**WORK REQUEST:** Please return the lines below verbatim, beginning at the one that has "def eBlockBad : Nat := 0x1146" and stopping after the one that has "def eLink (p", and add no other lines.

Items listed in a dataset

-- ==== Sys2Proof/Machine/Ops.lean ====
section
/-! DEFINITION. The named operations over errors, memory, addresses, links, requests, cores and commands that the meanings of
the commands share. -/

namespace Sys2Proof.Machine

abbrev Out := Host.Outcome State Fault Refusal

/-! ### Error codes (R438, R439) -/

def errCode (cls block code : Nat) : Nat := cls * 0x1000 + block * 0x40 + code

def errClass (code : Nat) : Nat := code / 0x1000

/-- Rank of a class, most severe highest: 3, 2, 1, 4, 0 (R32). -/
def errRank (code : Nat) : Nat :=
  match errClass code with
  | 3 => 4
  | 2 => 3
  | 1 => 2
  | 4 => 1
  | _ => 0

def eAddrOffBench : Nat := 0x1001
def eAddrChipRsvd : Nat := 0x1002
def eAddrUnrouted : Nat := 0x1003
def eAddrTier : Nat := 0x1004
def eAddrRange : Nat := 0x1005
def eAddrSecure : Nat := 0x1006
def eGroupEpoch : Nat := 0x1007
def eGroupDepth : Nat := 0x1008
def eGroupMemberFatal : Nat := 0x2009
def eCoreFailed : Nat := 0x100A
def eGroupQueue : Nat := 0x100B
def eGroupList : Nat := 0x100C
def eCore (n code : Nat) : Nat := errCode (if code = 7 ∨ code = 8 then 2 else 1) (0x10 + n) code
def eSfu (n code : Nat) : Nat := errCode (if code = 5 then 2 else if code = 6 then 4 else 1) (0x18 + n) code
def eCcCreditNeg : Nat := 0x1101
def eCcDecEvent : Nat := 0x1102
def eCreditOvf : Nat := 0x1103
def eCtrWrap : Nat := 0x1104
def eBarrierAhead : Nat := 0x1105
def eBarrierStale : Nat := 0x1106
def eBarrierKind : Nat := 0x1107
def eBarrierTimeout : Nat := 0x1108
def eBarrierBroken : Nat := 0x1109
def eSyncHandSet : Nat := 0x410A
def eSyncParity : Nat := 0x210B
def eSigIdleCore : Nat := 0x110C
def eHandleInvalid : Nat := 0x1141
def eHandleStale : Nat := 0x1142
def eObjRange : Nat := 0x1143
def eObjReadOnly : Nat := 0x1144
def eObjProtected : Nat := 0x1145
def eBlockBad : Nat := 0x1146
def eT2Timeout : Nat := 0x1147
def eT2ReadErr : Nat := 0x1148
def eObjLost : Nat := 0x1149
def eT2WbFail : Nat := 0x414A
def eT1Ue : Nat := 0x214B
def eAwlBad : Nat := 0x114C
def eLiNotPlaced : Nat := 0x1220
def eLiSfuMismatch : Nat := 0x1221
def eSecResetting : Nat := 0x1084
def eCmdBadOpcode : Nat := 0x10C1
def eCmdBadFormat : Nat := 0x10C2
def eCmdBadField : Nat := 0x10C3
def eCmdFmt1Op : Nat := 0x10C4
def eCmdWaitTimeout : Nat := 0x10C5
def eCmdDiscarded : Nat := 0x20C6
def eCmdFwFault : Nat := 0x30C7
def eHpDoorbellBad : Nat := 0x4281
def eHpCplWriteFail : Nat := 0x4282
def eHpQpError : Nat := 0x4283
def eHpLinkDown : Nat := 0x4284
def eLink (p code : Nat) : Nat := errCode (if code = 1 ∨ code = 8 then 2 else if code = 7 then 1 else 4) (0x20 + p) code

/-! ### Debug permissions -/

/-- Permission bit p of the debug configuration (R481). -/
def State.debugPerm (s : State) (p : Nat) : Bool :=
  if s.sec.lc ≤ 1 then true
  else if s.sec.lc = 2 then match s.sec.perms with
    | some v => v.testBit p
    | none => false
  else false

**SOLUTION FOR THIS TASK:**
def eBlockBad : Nat := 0x1146
def eT2Timeout : Nat := 0x1147
def eT2ReadErr : Nat := 0x1148
def eObjLost : Nat := 0x1149
def eT2WbFail : Nat := 0x414A
def eT1Ue : Nat := 0x214B
def eAwlBad : Nat := 0x114C
def eLiNotPlaced : Nat := 0x1220
def eLiSfuMismatch : Nat := 0x1221
def eSecResetting : Nat := 0x1084
def eCmdBadOpcode : Nat := 0x10C1
def eCmdBadFormat : Nat := 0x10C2
def eCmdBadField : Nat := 0x10C3
def eCmdFmt1Op : Nat := 0x10C4
def eCmdWaitTimeout : Nat := 0x10C5
def eCmdDiscarded : Nat := 0x20C6
def eCmdFwFault : Nat := 0x30C7
def eHpDoorbellBad : Nat := 0x4281
def eHpCplWriteFail : Nat := 0x4282
def eHpQpError : Nat := 0x4283
def eHpLinkDown : Nat := 0x4284
def eLink (p code : Nat) : Nat := errCode (if code = 1 ∨ code = 8 then 2 else if code = 7 then 1 else 4) (0x20 + p) code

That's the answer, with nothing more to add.